DELAWARE   1-10934   39-1715850

(State or Other Jurisdiction

of Incorporation)

 

(Commission

File Number)

 

(IRS Employer

Identification No.)

1100 LOUISIANA, SUITE 3300, HOUSTON, TEXAS 77002

(Address of Principal Executive Offices) (Zip Code)

(713) 821-2000

(Registrant’s telephone number, including area code)

Not Applicable

(Former Name or Former Address, if Changed Since Last Report)

 

 

Check the appropriate box below if the Form 8-K filing is intended to simultaneously satisfy the filing obligation of the registrant under any of the following provisions:

 

¨ Written communications pursuant to Rule 425 under the Securities Act (17 CFR 230.425)

 

¨ Soliciting material pursuant to Rule 14a-12 under the Exchange Act (17 CFR 240.14a-12)

 

¨ Pre-commencement communications pursuant to Rule 14d-2(b) under the Exchange Act (17 CFR 240.14d-2(b))

 

¨ Pre-commencement communications pursuant to Rule 13e-4(c) under the Exchange Act (17 CFR 240.13e-4(c))

 

 

 


Item 5.02 Departure of Directors or Certain Officers; Election of Directors; Appointment of Certain Officers; Compensatory Arrangements of Certain Officers.

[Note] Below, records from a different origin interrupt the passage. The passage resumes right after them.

/-- READBLOCK sends nothing before its last byte, its first error or its first silent call (R132). -/
theorem readBlock_answers (base : LogicalAddr) (length : BitVec 16) (s : State) : s.Answers (readBlock base length s) := by
  refine readBlock_induct (P := fun t => t.responses = s.responses) base length s rfl ?initOk ?switchOk ?readByte
    ?readError ?readSilent ?switchError ?switchSilent ?success ?rangeError
  case initOk => exact fun _ _ ht _ _ => ht
  case switchOk => exact fun _ _ ht _ _ => ht
  case readByte => exact fun _ _ _ ht _ => ht
  case readError => exact fun _ _ e ht _ _ => State.answers_respond ht (Response.wellFormed_transportError e)
  case readSilent => exact fun _ _ ht _ _ => .inr ⟨rfl, ht⟩
  case switchError => exact fun _ _ e ht _ => State.answers_respond ht (Response.wellFormed_transportError e)
  case switchSilent => exact fun _ _ ht _ => .inr ⟨rfl, ht⟩
  case success => exact fun _ _ ht hlength => State.answers_respond ht (Response.wellFormed_ok hlength)
  case rangeError => exact fun _ => State.answers_respond rfl Response.wellFormed_rangeError

@[simp] theorem State.dropShadow_responses (s : State) : s.dropShadow.responses = s.responses := by
  unfold State.dropShadow; split <;> rfl

theorem exec_answers {i : Instr} {s t : State} (h : exec i s = .next t) : s.Answers t := by
  cases i with
  | scan => exact execScan_answers h
  | readblock base length => cases h; exact readBlock_answers base length s
  | invalidate => cases h; exact State.answers_respond s.dropShadow_responses (Response.wellFormed_ok (Nat.zero_le _))

/-- No command takes a host action: the step does (R80). -/
theorem exec_host {i : Instr} {s t : State} (h : exec i s = .next t) : t.host = s.host := by
  cases i with
  | scan =>
    obtain ⟨-, -, -, hhost, -⟩ := execScan_frame h
    exact hhost
  | readblock base length =>
    cases h
    obtain ⟨-, -, -, hhost, -⟩ := readBlock_frame base length s
    exact hhost
  | invalidate => cases h; exact s.dropShadow_host

theorem State.Answers.responsesWellFormed {s t : State} (h : s.Answers t) (hs : s.responsesWellFormed) :
    t.responsesWellFormed := by
  obtain ⟨r, hr, heq⟩ | ⟨-, heq⟩ := h
  · rw [State.responsesWellFormed, heq]
    exact List.forall_mem_append.mpr ⟨hs, List.forall_mem_singleton.mpr hr⟩
  · rw [State.responsesWellFormed, heq]
    exact hs

/-- Settles O51: reset starts the responses afresh, and a command or a refusal adds at most one well-formed response. -/
theorem stepSendsWellFormedResponses : Obligations.StepSendsWellFormedResponses := by
  intro s t hs h
  obtain ⟨-, ⟨-, rfl⟩ | ⟨rest, -, rfl⟩ | ⟨w, i, rest, -, -, hexec⟩ | ⟨w, why, rest, -, -, rfl⟩⟩ := step_cases s h
  · exact hs
  · exact List.forall_mem_nil _
  · exact (exec_answers hexec).responsesWellFormed hs
  · exact (State.answers_respond rfl Response.wellFormed_illegalCommand).responsesWellFormed hs

/-- Settles O14: an idle block sends one response to a word, the command's or the refusal's. -/
theorem oneResponsePerCommand : Obligations.OneResponsePerCommand := by
  intro s t w rest hidle hhost h ht
  rcases hdecode : decode w with i | why
  · rw [step_of_command hidle hhost hdecode] at h
    refine ⟨exec_host h, (exec_answers h).resolve_right fun hsilent => ?_⟩
    simp [ht] at hsilent
  · rw [step_of_illegal hidle hhost hdecode] at h
    cases h
    exact ⟨rfl, .illegalCommand, Response.wellFormed_illegalCommand, rfl⟩

end Sys2Proof.Machine
end

section
/-! SUPPORT. Proofs/RowCommit: one step as the scanner sees it. Either a row-select write succeeds and a SCAN commits,
or none does and the step leaves the cursor and `stable`, or the block is reset (R103, R111, R113, R114, R200). -/

namespace Sys2Proof.Machine

/-! ### Calls without a successful row-select write -/

/-- No call is a write to the KEY device that answered ok. -/
def NoRowWritten (calls : List Call) : Prop := ∀ a v, Call.write .key a v (some .ok) ∉ calls

theorem noRowWritten_of_on_mem {calls : List Call} (h : ∀ c ∈ calls, c.on .mem = true ∨ c.isSleep = true) :
    NoRowWritten calls := fun a v hc => by simpa [Call.on, Call.isSleep] using h _ hc

theorem rowWrites_eq_nil {calls : List Call} (h : NoRowWritten calls) : rowWrites calls = [] := by
  refine List.filterMap_eq_nil_iff.mpr fun c hc => ?_
  split
  · exact absurd hc (h _ _)
  · rfl

/-- Only a successful row-select write completes a sample (R117). -/
theorem sampleStep_snd {c : Call} (h : ∀ a v, c ≠ .write .key a v (some .ok)) (acc : Option Byte × List Byte) :
    (sampleStep acc c).2 = acc.2 := by
  unfold sampleStep
  split
  · rfl
  · exact absurd rfl (h _ _)
  · rfl

theorem samples_append_of_noRowWritten (x : List Call) {calls : List Call} (h : NoRowWritten calls) :
    samples (x ++ calls) = samples x := by
  refine samples_append_of_none x calls fun acc => ?_
  induction calls generalizing acc with
  | nil => rfl
  | cons c calls ih =>
    have hstep := sampleStep_snd (fun a v hc => h a v (hc ▸ List.mem_cons_self)) acc
    exact (ih (fun a v hc => h a v (List.mem_cons_of_mem c hc)) _).trans hstep

/-! ### What a step does to the scanner -/

/-- The step was a SCAN that succeeded with the column byte `c` (R103). -/
def State.RowCommitted (s t : State) (c : Byte) : Prop :=
  t.scanner = (s.scanner.fileSample c).commit ∧
  t.trace = s.trace ++ [.read .key s.params.colInAddr (some (.byte c)),
    .write .key s.params.rowOutAddr (rowSelect (s.scanner.row + 1)) (some .ok)]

On February 14, 2014, Enbridge Energy Partners, L.P. (the “Partnership”) announced the resignation, effective March 1, 2014, of Stephen J. Wuori from the boards of directors of Enbridge Energy Company, Inc. (“EECI”), the general partner of the Partnership, and Enbridge Energy Management, L.L.C. (“EEM”), the delegate of EECI with respect to the management of the Partnership. Guy Jarvis has been elected, effective upon Mr. Wuori’s resignation, to replace Mr. Wuori on the boards of directors of each of EEM and EECI.

In addition, Mr. Wuori, currently the Executive Vice President - Liquids Pipelines, of each of Enbridge Management and EECI, and President, Liquids Pipelines & Major Projects of Enbridge Inc. (“Enbridge”), the ultimate parent of EECI, will no longer serve in such positions as of March 1, 2014. On that date he will assume a new role as Strategic Advisor, Office of the President and Chief Executive Officer of Enbridge.

Mr. Jarvis, currently Executive Vice President and Chief Commercial Officer, Liquids Pipelines of Enbridge, will assume responsibility for the leadership of Enbridge’s Liquids Pipelines business unit, including the appointment as Executive Vice President - Liquids Pipelines of each of EEM and EECI, when Mr. Wuori assumes his new role.

In connection with Mr. Jarvis’ role with Enbridge, EECI, EEM and its affiliates, we expect that Mr. Jarvis will enter into a new employment agreement with Enbridge or one of its affiliates. The details of the employment agreement have not been finally determined at this time.

Effective upon March 1, 2014, the date he assumes his new role, Mr. Jarvis will receive an annual base salary of $530,000 (subject to reassessment from time to time). Mr. Jarvis will also be eligible for, (1) subject to the terms of the Enbridge Short-Term Incentive Plan, short term incentive awards target of 65% of annual base salary, (2) subject to the terms of the Enbridge Performance Stock Option Plan, performance stock option grants of up to 67.5% of annual base salary, (3) subject to the terms of the Enbridge Incentive Stock Option Plan, incentive stock option grants of up to 78.75% of annual base salary, and (4) subject to the terms of the Enbridge Performance Stock Unit Plan, stock unit grants of up to 78.75% of annual base salary. Mr. Jarvis will also be eligible for a perquisite allowance of up to $35,000 per year. A portion of Mr. Jarvis’s compensation will be allocated to the Partnership based on the percentage of time he devotes to matters of the Partnership.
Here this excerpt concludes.